Standard & Poor’s is stripping France of its AAA credit rating for the first time, Agence France-Presse reported, citing an unidentified government official.
S&P won’t change its rating on Germany, the Netherlands and Luxembourg, the official said, according to AFP.
A downgrade by S&P would signal that the latest pledges by European leaders to clamp down on deficits and step up cooperation won’t be enough to end the region’s debt crisis and curtail the rise in France’s borrowing costs. The country’s benchmark 10-year bonds now yield 133 basis points more than debt of AAA-rated Germany.

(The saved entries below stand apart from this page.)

theorem execSyncadd_keeps (s : State) (a0) (a1) : Nexts s (execSyncadd a0 a1 s) := by
  have h := Keeps.refl s
  unfold execSyncadd
  repeat' first
    | with_reducible assumption | with_reducible apply Keeps.ite
    | with_reducible refine State.core_keeps (fun i => ?_) | with_reducible apply State.step1_keeps
    | with_reducible apply State.denyCtr_keeps | with_reducible apply State.signal_keeps | split
    | with_reducible apply CoreKeeps.none | with_reducible refine CoreKeeps.some (fun t ht => ?_)

theorem execWaitc_keeps (s : State) (a0) (a1) : Nexts s (execWaitc a0 a1 s) := by
  have h := Keeps.refl s
  unfold execWaitc
  repeat' first
    | with_reducible assumption | with_reducible apply Keeps.ite
    | with_reducible refine State.core_keeps (fun i => ?_) | with_reducible apply State.step1_keeps
    | with_reducible apply State.denyCtr_keeps | with_reducible apply State.updStall_keeps | split
    | with_reducible apply CoreKeeps.none | with_reducible refine CoreKeeps.some (fun t ht => ?_)

theorem execWaitcSatisfied_keeps (s : State) (a0) (a1) : Nexts s (execWaitcSatisfied a0 a1 s) := by
  have h := Keeps.refl s
  unfold execWaitcSatisfied
  repeat' first
    | with_reducible assumption | with_reducible apply State.waitcSees_keeps | split
    | with_reducible apply Keeps.next

theorem execPush_keeps (s : State) (a0) (a1) : Nexts s (execPush a0 a1 s) := by
  have h := Keeps.refl s
  unfold execPush
  repeat' first
    | with_reducible assumption | with_reducible apply Keeps.ite
    | with_reducible refine State.core_keeps (fun i => ?_) | with_reducible apply State.pushCmd_keeps
    | with_reducible apply State.step1_keeps | with_reducible apply State.updStall_keeps | split
    | with_reducible apply CoreKeeps.none | with_reducible refine CoreKeeps.some (fun t ht => ?_)

theorem execPushResume_keeps (s : State) (a0) (a1) : Nexts s (execPushResume a0 a1 s) := by
  have h := Keeps.refl s
  unfold execPushResume
  repeat' first
    | with_reducible assumption | with_reducible apply Nexts.ite
    | with_reducible apply State.pushCmd_keeps | with_reducible apply State.updStall_keeps
    | ((try lift_lets); intro x; clear_value x) | split | with_reducible apply Keeps.next

theorem execLoop_keeps (s : State) (a0) (a1) : Nexts s (execLoop a0 a1 s) := by
  have h := Keeps.refl s
  unfold execLoop
  repeat' first
    | with_reducible assumption | with_reducible apply Keeps.ite
    | with_reducible refine State.core_keeps (fun i => ?_) | with_reducible apply State.illegalInsn_keeps
    | with_reducible apply State.updStall_keeps | split | with_reducible apply CoreKeeps.none
    | with_reducible refine CoreKeeps.some (fun t ht => ?_)

theorem execLoopidx_keeps (s : State) (a0) (a1) : Nexts s (execLoopidx a0 a1 s) := by
  have h := Keeps.refl s
  unfold execLoopidx
  repeat' first
    | with_reducible assumption | with_reducible refine State.core_keeps (fun i => ?_)
    | with_reducible apply State.result_keeps | split | with_reducible apply CoreKeeps.none
    | with_reducible refine CoreKeeps.some (fun t ht => ?_)

theorem execSkipIf_keeps (s : State) (a0) (a1) : Nexts s (execSkipIf a0 a1 s) := by
  have h := Keeps.refl s
  unfold execSkipIf
  repeat' first
    | with_reducible assumption | with_reducible apply Keeps.ite
    | with_reducible refine State.core_keeps (fun i => ?_) | with_reducible apply State.illegalInsn_keeps
    | with_reducible apply State.updStall_keeps | with_reducible apply State.step1_keeps | split
    | with_reducible apply CoreKeeps.none | with_reducible refine CoreKeeps.some (fun t ht => ?_)

theorem execCallLib_keeps (s : State) (a0) (a1) : Nexts s (execCallLib a0 a1 s) := by
  have h := Keeps.refl s
  unfold execCallLib
  repeat' first
    | with_reducible assumption | with_reducible apply Keeps.ite
    | with_reducible refine State.core_keeps (fun i => ?_) | with_reducible apply State.illegalInsn_keeps
    | with_reducible apply State.stlErr_keeps | with_reducible apply State.updStall_keeps | split
    | with_reducible apply CoreKeeps.none | with_reducible refine CoreKeeps.some (fun t ht => ?_)

theorem execRet_keeps (s : State) (a0) (a1) : Nexts s (execRet a0 a1 s) := by
  have h := Keeps.refl s
  unfold execRet
  repeat' first
    | with_reducible assumption | with_reducible apply Keeps.ite
    | with_reducible refine State.core_keeps (fun i => ?_) | with_reducible apply State.illegalInsn_keeps
    | with_reducible apply State.updStall_keeps | ((try lift_lets); intro x; clear_value x) | split
    | with_reducible apply CoreKeeps.none | with_reducible refine CoreKeeps.some (fun t ht => ?_)

theorem execBaseAdd_keeps (s : State) (a0) (a1) : Nexts s (execBaseAdd a0 a1 s) := by
  have h := Keeps.refl s
  unfold execBaseAdd
  repeat' first
    | with_reducible assumption | with_reducible apply Keeps.ite
    | with_reducible refine State.core_keeps (fun i => ?_) | with_reducible apply State.illegalInsn_keeps
    | with_reducible apply State.updStall_keeps | split | with_reducible apply CoreKeeps.none
    | with_reducible refine CoreKeeps.some (fun t ht => ?_)

theorem execStepEnd_keeps (s : State) (a0) (a1) : Nexts s (execStepEnd a0 a1 s) := by
  have h := Keeps.refl s
  unfold execStepEnd
  repeat' first
    | with_reducible assumption | with_reducible apply Keeps.ite
    | with_reducible refine State.core_keeps (fun i => ?_) | with_reducible apply State.illegalInsn_keeps
    | with_reducible apply State.updStall_keeps | split | with_reducible apply CoreKeeps.none
    | with_reducible refine CoreKeeps.some (fun t ht => ?_)

theorem execStepEndResume_keeps (s : State) (a0) (a1) : Nexts s (execStepEndResume a0 a1 s) := by
  have h := Keeps.refl s
  unfold execStepEndResume
  repeat' first
    | with_reducible assumption | with_reducible apply Nexts.ite
    | with_reducible apply State.updStall_keeps | with_reducible apply State.trace_keeps
    | with_reducible apply State.stlErr_keeps
    | ((try lift_lets); intro x; refine Keeps.have_ (z := s) (x := x) ?_ ?_;
        (on_goal 2 => (intro hx; clear_value x)); subst x)
    | with_reducible apply Keeps.next

theorem execNop_keeps (s : State) (a0) (a1) : Nexts s (execNop a0 a1 s) := by
  have h := Keeps.refl s
  unfold execNop
  repeat' first
    | with_reducible assumption | with_reducible refine State.core_keeps (fun i => ?_)
    | with_reducible apply State.step1_keeps | split | with_reducible apply CoreKeeps.none
    | with_reducible refine CoreKeeps.some (fun t ht => ?_)

theorem execIllegalInstruction_keeps (s : State) (a0) (a1) : Nexts s (execIllegalInstruction a0 a1 s) := by
  have h := Keeps.refl s
  unfold execIllegalInstruction
  repeat' first
    | with_reducible assumption | with_reducible apply Nexts.ite
    | with_reducible apply State.illegalInsn_keeps | with_reducible apply Keeps.next

theorem execImemFetchError_keeps (s : State) (a0) (a1) (a2) : Nexts s (execImemFetchError a0 a1 a2 s) := by
  have h := Keeps.refl s
  unfold execImemFetchError
  repeat' first
    | with_reducible assumption | with_reducible apply Nexts.ite | with_reducible apply State.stlErr_keeps
    | split | with_reducible apply Keeps.next

theorem execEngineDueBeat_keeps (s : State) (a0) (a1) (a2) : Nexts s (execEngineDueBeat a0 a1 a2 s) := by
  have h := Keeps.refl s
  unfold execEngineDueBeat
  repeat' first
    | with_reducible assumption | with_reducible apply Nexts.ite | with_reducible apply State.fwrap_keeps
    | with_reducible apply State.addCause_keeps | ((try lift_lets); intro x; clear_value x) | split
    | with_reducible apply Keeps.next

theorem execNullCommand_keeps (s : State) (a0) (a1) (a2) : Nexts s (execNullCommand a0 a1 a2 s) := by
  have h := Keeps.refl s
  unfold execNullCommand
  repeat' first
    | with_reducible assumption | with_reducible refine State.issue_keeps ?_ (fun t j w ht => ?_)
    | with_reducible apply State.inFlight_keeps | with_reducible apply Keeps.next

theorem execCommandComplete_keeps (s : State) (a0) (a1) (a2) : Nexts s (execCommandComplete a0 a1 a2 s) := by
  have h := Keeps.refl s
  unfold execCommandComplete
  repeat' first
    | with_reducible assumption | with_reducible apply State.complete_keeps
    | with_reducible apply Keeps.next

theorem execCommandLate_keeps (s : State) (a0) (a1) (a2) : Nexts s (execCommandLate a0 a1 a2 s) := by
  have h := Keeps.refl s
  unfold execCommandLate
  repeat' first
    | with_reducible assumption | with_reducible apply Nexts.ite | with_reducible apply State.stlErr_keeps
    | with_reducible apply State.updStall_keeps | split | with_reducible apply Keeps.next

theorem execSyncSettle_keeps (s : State) (a0) : Nexts s (execSyncSettle a0 s) := by
  have h := Keeps.refl s
  unfold execSyncSettle
  repeat' first
    | with_reducible assumption | with_reducible apply State.settle_keeps
    | with_reducible apply Keeps.next

end Sys2Proof.Machine
end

A downgrade of France may further complicate Europe’s efforts to stem the crisis by threatening the rating of the region’s bailout fund. The European Financial Stability Facility, which is funding rescue packages for Greece, Ireland and Portugal partially with bond sales, owes its AAA rating to guarantees from the euro region top-rated nations. A French downgrade may prompt investors to demand higher rates on the fund’s debt.
French President Nicolas Sarkozy has tried to minimize the potential impact of a downgrade, calling it “not insurmountable” in an interview published in Le Monde on Dec. 12, three days after an all-night summit in Brussels that he had said was the last chance to save the euro.
“If rating companies pull it, we’ll face the situation coolly and calmly,” Sarkozy told the newspaper. “It would be an additional difficulty but it’s not insurmountable. What is important is the credibility of our economic policy and our strategy of reducing spending.”
Sarkozy’s spokesman Franck Louvrier declined to comment on reports today that the government has been notified by S&P of a cut in the country’s rating.
The downgrade would come amid signs that France is slipping into a recession, complicating Sarkozy’s bid for re-election in voting in April and May.
Sarkozy, who has sought to protect his government’s creditworthiness by announcing tax increases and spending cuts, has attempted to position himself as the most credible candidate on economic matters.
Those austerity measures are contributing to the slowdown in France. The economy probably shrank 0.2 percent in the fourth quarter and will contract 0.1 percent in the first three months, the national statistics institute Insee said on Dec. 16.
Sarkozy trails his main rival, Socialist Party candidate Francois Hollande, by about 14 points in voting intention for the second round of the election, according to a BVA poll for Le Parisien newspaper published Jan. 9.
S&P first placed the ratings of 15 euro nations, including AAA-rated Germany and France, on review for possible downgrade on Dec. 5 pending an assessment of the summit. EU leaders, in their fifth attempt to come up with a comprehensive solution to end the debt crisis, agreed at the Dec. 9 summit to forge a tighter fiscal union, shore up its bailout funds and tighten rules to curb future debts.
Moody’s Investors Service followed on Dec. 12, saying it would review the ratings of all European Union countries after the summit failed to produce “decisive policy measures” to end the region’s debt turmoil. Fitch Ratings on Dec. 16 lowered its outlook on France and put all the euro-region’s non-AAA rated countries on review for possible downgrade. Fitch then offered France some relief on Jan. 10 when it said that it did not expect to cut the country’s top rating this year.